## Exercise directions
Nothing is needed except the lines below that run from the one with "(after (start .two) [.setRowOrient .bufA .top 3 .down]).roworAt" through the one with "some (.row 0 0 0) := by decide +kernel", repeated exactly.

Source records
━━━━━━━━

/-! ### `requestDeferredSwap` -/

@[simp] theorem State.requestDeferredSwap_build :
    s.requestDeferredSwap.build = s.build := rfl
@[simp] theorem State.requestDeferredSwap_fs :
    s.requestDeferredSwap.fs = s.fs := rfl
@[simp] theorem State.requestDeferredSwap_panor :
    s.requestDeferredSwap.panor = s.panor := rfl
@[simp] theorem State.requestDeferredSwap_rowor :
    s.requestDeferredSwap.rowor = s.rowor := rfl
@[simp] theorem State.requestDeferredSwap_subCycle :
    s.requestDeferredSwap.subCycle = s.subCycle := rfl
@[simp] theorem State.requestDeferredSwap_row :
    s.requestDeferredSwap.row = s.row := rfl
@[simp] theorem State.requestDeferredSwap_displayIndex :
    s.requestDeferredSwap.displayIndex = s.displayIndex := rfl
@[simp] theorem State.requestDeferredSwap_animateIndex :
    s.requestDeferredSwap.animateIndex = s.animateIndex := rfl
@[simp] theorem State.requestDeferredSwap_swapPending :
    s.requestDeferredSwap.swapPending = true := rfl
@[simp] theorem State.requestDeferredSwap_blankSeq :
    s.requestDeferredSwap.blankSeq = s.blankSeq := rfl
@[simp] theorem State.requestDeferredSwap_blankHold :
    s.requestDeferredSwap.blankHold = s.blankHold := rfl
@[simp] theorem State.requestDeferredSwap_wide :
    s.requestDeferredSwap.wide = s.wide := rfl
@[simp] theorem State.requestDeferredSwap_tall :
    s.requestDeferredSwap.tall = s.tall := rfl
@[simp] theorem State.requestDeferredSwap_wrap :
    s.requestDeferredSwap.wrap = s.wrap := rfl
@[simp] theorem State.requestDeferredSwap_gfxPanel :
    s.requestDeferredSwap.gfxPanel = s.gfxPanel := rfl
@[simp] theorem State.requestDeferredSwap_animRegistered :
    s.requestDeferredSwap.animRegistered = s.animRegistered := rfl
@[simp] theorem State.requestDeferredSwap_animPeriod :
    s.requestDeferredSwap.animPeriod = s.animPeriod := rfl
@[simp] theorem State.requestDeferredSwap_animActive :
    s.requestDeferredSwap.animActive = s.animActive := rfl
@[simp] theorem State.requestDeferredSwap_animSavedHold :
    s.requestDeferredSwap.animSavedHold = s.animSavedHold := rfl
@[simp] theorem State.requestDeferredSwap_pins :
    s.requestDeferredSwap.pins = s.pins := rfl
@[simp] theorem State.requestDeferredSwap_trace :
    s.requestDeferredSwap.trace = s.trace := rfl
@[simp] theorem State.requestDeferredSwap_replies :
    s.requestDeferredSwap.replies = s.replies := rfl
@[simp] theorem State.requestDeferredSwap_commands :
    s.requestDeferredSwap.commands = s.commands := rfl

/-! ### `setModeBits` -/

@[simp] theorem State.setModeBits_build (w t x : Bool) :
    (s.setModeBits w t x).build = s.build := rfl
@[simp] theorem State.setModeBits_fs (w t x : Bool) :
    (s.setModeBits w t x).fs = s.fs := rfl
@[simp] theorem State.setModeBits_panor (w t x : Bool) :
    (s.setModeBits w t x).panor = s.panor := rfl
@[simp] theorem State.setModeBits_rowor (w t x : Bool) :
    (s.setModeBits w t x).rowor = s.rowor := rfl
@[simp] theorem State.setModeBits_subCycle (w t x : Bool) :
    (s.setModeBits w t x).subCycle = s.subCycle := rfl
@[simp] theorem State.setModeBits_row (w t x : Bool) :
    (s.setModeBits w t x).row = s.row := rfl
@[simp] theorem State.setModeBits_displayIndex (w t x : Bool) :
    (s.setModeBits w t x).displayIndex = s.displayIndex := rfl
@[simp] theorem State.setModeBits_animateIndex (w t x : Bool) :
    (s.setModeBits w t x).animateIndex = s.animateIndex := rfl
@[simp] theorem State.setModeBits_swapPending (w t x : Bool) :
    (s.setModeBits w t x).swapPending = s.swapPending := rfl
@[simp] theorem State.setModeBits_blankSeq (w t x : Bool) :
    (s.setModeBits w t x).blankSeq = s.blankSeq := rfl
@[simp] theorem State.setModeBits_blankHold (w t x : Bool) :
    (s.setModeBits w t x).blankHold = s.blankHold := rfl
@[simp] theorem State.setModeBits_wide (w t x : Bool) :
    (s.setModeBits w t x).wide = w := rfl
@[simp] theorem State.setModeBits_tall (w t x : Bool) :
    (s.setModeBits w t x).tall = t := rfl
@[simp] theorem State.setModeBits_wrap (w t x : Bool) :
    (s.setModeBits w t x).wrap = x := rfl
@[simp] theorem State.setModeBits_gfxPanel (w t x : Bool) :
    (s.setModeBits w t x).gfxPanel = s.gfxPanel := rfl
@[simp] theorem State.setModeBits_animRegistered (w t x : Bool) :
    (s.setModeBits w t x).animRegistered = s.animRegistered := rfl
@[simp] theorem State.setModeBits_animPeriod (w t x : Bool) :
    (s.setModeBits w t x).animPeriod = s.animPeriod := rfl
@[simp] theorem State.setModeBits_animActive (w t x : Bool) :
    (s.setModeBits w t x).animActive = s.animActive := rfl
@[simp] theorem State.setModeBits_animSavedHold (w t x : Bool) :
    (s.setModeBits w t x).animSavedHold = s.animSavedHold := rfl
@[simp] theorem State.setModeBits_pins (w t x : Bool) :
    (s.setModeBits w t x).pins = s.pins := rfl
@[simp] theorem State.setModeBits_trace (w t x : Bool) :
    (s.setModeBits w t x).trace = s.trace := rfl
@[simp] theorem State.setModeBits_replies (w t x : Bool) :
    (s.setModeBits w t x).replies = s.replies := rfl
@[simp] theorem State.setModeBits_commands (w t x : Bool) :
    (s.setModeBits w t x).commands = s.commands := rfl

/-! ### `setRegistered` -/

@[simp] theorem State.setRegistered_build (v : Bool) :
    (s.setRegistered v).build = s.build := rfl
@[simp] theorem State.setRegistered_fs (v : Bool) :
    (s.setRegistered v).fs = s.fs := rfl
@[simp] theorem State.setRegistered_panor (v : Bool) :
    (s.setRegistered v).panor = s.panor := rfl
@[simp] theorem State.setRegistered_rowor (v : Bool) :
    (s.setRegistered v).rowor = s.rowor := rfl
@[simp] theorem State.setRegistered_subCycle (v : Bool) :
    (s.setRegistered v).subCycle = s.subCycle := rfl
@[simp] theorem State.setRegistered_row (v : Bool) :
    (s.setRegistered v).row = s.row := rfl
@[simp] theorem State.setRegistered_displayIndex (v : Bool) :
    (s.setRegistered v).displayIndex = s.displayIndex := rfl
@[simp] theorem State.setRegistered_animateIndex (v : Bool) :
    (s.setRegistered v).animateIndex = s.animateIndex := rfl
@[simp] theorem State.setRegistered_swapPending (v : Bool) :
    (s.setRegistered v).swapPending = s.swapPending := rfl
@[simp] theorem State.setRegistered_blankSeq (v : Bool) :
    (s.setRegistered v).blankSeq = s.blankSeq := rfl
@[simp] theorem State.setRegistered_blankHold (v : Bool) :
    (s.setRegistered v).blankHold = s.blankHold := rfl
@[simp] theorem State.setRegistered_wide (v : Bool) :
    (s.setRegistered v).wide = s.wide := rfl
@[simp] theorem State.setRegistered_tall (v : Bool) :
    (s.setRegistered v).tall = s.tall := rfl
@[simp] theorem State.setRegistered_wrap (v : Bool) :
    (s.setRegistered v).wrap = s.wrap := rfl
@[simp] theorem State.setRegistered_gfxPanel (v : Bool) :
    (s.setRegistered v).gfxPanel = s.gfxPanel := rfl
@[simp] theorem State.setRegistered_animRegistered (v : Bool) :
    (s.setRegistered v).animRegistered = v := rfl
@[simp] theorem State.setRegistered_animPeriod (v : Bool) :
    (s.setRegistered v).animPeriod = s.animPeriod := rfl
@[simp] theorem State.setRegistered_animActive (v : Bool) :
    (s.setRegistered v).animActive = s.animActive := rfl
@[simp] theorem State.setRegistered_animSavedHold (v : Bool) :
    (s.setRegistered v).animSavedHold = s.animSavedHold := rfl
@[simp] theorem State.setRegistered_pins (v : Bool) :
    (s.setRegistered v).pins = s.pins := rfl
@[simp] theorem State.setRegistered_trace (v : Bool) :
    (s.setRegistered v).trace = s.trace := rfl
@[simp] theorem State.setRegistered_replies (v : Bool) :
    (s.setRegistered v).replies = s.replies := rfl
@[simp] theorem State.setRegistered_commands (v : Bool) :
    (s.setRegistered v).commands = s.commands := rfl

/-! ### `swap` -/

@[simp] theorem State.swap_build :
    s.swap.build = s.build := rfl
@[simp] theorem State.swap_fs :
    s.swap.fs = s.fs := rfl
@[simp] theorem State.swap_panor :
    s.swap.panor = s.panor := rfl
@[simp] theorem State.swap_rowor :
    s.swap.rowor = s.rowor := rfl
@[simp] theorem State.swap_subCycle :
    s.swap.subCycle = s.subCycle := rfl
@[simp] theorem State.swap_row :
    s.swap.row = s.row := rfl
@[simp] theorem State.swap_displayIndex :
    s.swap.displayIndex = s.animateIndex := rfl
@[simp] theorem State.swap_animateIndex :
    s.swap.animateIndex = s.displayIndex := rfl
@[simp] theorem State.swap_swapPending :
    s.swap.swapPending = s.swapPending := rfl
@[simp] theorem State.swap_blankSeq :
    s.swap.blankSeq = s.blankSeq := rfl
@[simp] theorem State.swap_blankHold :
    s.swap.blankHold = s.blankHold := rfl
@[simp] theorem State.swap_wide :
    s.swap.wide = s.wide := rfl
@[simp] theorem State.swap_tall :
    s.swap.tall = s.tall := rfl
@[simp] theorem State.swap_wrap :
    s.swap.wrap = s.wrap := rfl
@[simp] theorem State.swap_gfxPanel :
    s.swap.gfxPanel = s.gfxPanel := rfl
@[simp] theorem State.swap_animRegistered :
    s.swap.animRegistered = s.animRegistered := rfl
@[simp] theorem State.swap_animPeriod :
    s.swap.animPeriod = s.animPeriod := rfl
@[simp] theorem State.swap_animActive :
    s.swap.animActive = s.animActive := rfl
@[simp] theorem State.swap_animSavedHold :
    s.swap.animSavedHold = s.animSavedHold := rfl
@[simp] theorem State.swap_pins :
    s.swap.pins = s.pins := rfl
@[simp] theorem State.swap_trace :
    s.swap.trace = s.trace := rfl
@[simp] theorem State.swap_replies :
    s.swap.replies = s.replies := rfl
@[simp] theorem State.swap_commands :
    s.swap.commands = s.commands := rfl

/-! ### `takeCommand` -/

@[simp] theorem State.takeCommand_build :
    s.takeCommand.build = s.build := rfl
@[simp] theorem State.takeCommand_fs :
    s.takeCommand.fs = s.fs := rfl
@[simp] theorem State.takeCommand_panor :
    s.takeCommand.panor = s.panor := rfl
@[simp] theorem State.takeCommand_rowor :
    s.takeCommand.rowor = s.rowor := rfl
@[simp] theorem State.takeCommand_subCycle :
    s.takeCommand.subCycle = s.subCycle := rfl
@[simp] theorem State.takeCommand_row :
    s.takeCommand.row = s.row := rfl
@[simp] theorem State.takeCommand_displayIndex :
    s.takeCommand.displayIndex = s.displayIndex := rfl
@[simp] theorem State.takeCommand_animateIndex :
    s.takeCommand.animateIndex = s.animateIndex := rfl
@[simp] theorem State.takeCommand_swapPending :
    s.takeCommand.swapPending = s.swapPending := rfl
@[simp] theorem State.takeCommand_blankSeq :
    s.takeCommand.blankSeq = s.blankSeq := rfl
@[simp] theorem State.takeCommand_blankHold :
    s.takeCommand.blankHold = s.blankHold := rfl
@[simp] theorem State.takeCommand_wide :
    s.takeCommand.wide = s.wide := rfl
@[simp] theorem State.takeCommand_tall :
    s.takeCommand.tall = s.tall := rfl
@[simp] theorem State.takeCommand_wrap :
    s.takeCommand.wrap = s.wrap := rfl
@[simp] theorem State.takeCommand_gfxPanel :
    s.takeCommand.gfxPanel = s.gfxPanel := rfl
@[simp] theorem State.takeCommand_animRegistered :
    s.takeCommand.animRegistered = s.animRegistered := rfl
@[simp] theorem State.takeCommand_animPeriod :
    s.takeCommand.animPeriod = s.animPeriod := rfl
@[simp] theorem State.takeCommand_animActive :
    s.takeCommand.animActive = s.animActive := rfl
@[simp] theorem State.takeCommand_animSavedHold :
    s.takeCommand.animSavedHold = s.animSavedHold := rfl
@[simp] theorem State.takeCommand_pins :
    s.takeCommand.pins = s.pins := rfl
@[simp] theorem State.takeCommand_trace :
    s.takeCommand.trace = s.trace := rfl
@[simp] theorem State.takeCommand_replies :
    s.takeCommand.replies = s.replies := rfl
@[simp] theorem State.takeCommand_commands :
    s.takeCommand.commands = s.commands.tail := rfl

━━━━━━━━

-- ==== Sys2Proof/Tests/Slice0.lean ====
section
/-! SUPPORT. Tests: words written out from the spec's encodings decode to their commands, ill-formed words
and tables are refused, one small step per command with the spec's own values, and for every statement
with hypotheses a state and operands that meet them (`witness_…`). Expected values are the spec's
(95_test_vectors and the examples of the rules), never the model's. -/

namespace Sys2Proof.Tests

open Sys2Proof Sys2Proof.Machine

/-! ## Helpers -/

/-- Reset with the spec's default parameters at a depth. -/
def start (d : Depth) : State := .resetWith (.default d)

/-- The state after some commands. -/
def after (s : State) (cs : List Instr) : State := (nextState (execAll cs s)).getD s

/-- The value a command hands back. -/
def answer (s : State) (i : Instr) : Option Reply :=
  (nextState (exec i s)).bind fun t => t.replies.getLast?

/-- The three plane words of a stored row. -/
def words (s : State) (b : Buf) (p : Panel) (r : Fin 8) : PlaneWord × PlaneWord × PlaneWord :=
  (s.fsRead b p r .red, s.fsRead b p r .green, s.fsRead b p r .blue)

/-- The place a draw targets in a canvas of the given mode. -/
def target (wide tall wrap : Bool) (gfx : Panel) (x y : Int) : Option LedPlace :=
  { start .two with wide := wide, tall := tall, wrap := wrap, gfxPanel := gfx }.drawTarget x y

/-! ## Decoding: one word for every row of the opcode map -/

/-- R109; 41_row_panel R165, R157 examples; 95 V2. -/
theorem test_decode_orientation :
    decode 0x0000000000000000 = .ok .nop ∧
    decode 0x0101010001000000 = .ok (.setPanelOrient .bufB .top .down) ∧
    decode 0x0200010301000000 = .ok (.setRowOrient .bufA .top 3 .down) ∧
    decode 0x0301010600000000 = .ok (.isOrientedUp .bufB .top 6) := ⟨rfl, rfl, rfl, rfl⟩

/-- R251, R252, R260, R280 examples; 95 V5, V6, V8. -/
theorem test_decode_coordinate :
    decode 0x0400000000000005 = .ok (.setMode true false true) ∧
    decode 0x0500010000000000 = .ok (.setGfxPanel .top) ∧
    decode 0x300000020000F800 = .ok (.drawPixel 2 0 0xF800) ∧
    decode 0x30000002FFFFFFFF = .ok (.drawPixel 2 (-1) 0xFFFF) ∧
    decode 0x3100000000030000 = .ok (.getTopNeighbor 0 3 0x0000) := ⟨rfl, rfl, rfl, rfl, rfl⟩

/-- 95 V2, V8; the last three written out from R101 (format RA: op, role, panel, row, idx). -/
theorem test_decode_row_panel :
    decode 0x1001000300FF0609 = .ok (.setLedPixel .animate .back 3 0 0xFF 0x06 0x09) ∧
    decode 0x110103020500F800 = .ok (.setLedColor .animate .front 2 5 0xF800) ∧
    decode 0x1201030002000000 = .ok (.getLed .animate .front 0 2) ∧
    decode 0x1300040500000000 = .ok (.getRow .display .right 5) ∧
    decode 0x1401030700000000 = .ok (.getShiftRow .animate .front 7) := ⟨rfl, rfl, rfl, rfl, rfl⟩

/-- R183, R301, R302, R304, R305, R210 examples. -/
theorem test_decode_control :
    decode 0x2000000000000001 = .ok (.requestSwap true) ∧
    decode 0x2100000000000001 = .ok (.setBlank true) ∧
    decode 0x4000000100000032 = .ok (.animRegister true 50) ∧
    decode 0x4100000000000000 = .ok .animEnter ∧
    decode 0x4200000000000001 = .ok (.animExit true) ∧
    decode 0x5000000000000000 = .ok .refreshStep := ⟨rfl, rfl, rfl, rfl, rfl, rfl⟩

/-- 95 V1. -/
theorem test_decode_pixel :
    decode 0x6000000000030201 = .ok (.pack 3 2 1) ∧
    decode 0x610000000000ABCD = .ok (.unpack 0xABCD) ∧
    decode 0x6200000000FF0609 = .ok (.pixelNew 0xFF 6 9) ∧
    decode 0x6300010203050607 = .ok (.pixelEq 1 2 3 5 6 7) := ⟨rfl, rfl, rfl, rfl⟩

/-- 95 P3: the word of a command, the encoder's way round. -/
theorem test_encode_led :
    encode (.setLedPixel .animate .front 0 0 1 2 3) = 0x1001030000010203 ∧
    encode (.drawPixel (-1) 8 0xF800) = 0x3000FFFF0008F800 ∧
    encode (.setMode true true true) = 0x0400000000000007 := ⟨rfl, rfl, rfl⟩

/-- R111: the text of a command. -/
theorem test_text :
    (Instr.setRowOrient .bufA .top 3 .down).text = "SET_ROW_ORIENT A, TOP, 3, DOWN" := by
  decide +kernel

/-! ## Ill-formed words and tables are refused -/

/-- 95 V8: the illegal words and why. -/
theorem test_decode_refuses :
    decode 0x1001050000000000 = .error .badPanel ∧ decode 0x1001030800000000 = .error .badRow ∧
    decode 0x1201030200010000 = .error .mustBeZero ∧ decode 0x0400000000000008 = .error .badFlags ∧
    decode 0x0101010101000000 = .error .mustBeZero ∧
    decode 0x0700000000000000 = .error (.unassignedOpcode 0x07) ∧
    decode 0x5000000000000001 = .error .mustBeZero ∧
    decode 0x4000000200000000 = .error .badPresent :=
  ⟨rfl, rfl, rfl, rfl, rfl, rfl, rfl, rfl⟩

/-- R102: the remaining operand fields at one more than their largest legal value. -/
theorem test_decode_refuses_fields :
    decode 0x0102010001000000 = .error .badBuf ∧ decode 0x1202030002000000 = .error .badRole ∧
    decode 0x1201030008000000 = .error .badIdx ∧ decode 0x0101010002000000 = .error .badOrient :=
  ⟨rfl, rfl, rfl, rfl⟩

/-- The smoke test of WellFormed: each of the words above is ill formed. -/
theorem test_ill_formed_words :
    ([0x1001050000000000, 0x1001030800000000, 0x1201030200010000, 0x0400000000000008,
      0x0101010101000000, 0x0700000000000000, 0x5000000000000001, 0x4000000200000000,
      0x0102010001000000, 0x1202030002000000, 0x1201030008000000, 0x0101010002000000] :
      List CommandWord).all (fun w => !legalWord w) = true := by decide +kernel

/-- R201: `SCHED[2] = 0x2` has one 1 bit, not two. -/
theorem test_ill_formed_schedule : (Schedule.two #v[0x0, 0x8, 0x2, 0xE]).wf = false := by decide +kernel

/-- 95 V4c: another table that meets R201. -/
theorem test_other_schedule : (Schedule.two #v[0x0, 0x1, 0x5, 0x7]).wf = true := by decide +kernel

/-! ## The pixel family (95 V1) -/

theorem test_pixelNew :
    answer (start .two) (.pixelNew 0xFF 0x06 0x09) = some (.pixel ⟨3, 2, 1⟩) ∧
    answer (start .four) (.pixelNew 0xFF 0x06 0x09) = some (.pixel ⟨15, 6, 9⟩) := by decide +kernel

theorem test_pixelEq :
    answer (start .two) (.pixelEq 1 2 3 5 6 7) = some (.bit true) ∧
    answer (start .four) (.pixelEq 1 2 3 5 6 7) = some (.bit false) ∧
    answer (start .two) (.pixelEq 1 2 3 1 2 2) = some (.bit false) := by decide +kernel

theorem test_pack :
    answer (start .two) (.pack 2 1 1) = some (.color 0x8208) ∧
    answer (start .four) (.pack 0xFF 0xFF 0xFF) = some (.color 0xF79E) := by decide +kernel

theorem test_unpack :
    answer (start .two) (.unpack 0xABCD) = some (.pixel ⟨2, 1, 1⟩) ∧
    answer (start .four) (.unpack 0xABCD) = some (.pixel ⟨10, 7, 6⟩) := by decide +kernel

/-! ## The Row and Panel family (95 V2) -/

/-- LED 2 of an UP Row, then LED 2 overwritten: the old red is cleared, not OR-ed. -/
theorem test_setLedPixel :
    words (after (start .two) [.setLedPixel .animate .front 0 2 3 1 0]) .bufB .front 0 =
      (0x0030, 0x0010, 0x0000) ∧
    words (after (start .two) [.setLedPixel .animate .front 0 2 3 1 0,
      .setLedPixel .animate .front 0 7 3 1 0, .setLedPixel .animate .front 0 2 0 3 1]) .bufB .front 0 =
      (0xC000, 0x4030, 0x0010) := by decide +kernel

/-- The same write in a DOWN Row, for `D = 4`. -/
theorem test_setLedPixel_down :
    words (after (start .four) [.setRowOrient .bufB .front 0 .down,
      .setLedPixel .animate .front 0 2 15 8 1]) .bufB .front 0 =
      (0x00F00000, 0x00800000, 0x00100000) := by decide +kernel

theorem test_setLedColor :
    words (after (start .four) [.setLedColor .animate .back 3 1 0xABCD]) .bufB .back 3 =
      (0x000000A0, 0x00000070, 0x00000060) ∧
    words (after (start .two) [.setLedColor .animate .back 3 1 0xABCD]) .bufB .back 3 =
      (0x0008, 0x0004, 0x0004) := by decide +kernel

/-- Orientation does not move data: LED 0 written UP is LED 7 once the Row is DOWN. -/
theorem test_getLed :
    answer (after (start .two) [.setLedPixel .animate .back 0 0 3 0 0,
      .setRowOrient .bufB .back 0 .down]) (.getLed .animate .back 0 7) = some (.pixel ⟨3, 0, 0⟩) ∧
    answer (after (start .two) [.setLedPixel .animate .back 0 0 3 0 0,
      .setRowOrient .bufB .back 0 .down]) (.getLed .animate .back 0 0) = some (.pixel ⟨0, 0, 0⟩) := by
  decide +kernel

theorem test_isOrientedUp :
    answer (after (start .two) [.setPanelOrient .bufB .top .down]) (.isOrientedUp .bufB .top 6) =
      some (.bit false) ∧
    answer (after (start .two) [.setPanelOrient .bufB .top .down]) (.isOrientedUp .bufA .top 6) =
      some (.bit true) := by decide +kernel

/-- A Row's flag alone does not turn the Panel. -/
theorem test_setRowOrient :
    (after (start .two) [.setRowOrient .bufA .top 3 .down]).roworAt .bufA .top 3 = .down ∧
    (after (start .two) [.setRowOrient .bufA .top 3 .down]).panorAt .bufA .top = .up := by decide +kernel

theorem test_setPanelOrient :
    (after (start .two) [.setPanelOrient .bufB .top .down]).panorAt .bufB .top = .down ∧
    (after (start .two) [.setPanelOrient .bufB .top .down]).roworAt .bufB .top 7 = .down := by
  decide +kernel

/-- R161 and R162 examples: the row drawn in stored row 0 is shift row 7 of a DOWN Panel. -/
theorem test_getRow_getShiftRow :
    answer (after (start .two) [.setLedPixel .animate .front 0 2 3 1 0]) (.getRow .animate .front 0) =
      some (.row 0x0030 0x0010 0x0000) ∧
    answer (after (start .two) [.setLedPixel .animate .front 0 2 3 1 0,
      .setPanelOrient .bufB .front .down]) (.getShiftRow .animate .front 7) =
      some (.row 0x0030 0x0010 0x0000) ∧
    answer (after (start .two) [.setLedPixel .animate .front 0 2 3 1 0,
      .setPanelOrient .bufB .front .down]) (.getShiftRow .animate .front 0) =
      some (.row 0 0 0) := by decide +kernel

━━━━━━━━

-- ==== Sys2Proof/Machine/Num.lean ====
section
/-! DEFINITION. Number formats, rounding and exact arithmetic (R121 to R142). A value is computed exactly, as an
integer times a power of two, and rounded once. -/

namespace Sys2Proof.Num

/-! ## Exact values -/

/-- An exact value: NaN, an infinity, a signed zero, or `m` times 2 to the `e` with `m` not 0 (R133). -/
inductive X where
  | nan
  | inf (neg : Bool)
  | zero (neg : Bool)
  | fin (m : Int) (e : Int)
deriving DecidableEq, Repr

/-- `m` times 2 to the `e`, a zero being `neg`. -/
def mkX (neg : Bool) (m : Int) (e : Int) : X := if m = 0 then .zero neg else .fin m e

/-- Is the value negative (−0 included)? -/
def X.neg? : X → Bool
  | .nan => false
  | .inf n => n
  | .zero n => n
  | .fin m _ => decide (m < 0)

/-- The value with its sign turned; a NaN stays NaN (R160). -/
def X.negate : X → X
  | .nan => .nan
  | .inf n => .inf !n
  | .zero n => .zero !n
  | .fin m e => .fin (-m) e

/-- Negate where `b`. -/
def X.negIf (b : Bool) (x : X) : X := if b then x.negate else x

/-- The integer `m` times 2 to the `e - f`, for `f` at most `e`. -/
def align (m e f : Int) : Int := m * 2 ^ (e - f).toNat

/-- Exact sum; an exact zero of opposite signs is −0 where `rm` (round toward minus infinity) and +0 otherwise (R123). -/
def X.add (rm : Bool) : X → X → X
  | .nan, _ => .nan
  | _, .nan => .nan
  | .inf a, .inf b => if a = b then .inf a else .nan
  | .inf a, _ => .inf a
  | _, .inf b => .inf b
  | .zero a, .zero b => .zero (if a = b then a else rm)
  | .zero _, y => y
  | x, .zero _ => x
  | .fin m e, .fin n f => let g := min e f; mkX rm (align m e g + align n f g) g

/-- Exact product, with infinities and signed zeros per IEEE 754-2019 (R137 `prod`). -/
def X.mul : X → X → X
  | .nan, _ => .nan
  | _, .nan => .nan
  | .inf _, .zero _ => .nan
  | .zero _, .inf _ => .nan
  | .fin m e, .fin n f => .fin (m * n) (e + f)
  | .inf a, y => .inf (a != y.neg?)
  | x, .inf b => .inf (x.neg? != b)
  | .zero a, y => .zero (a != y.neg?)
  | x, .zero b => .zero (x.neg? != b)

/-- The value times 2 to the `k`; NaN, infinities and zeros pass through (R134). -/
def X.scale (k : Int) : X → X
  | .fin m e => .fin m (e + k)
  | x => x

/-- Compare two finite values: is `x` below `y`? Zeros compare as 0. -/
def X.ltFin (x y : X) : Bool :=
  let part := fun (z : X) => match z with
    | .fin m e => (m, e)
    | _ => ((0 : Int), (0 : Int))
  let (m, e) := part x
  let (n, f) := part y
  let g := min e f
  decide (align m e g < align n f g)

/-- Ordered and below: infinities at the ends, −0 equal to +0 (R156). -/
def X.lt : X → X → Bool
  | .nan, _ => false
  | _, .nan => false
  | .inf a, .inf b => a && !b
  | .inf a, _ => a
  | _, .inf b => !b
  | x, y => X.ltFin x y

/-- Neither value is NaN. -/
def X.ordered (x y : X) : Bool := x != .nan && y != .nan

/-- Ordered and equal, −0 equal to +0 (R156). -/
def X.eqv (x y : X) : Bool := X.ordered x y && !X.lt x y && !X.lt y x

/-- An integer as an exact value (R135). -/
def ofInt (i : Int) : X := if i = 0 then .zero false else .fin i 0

━━━━━━━━

## Response to this task
    (after (start .two) [.setRowOrient .bufA .top 3 .down]).roworAt .bufA .top 3 = .down ∧
    (after (start .two) [.setRowOrient .bufA .top 3 .down]).panorAt .bufA .top = .up := by decide +kernel

theorem test_setPanelOrient :
    (after (start .two) [.setPanelOrient .bufB .top .down]).panorAt .bufB .top = .down ∧
    (after (start .two) [.setPanelOrient .bufB .top .down]).roworAt .bufB .top 7 = .down := by
  decide +kernel

/-- R161 and R162 examples: the row drawn in stored row 0 is shift row 7 of a DOWN Panel. -/
theorem test_getRow_getShiftRow :
    answer (after (start .two) [.setLedPixel .animate .front 0 2 3 1 0]) (.getRow .animate .front 0) =
      some (.row 0x0030 0x0010 0x0000) ∧
    answer (after (start .two) [.setLedPixel .animate .front 0 2 3 1 0,
      .setPanelOrient .bufB .front .down]) (.getShiftRow .animate .front 7) =
      some (.row 0x0030 0x0010 0x0000) ∧
    answer (after (start .two) [.setLedPixel .animate .front 0 2 3 1 0,
      .setPanelOrient .bufB .front .down]) (.getShiftRow .animate .front 0) =
      some (.row 0 0 0) := by decide +kernel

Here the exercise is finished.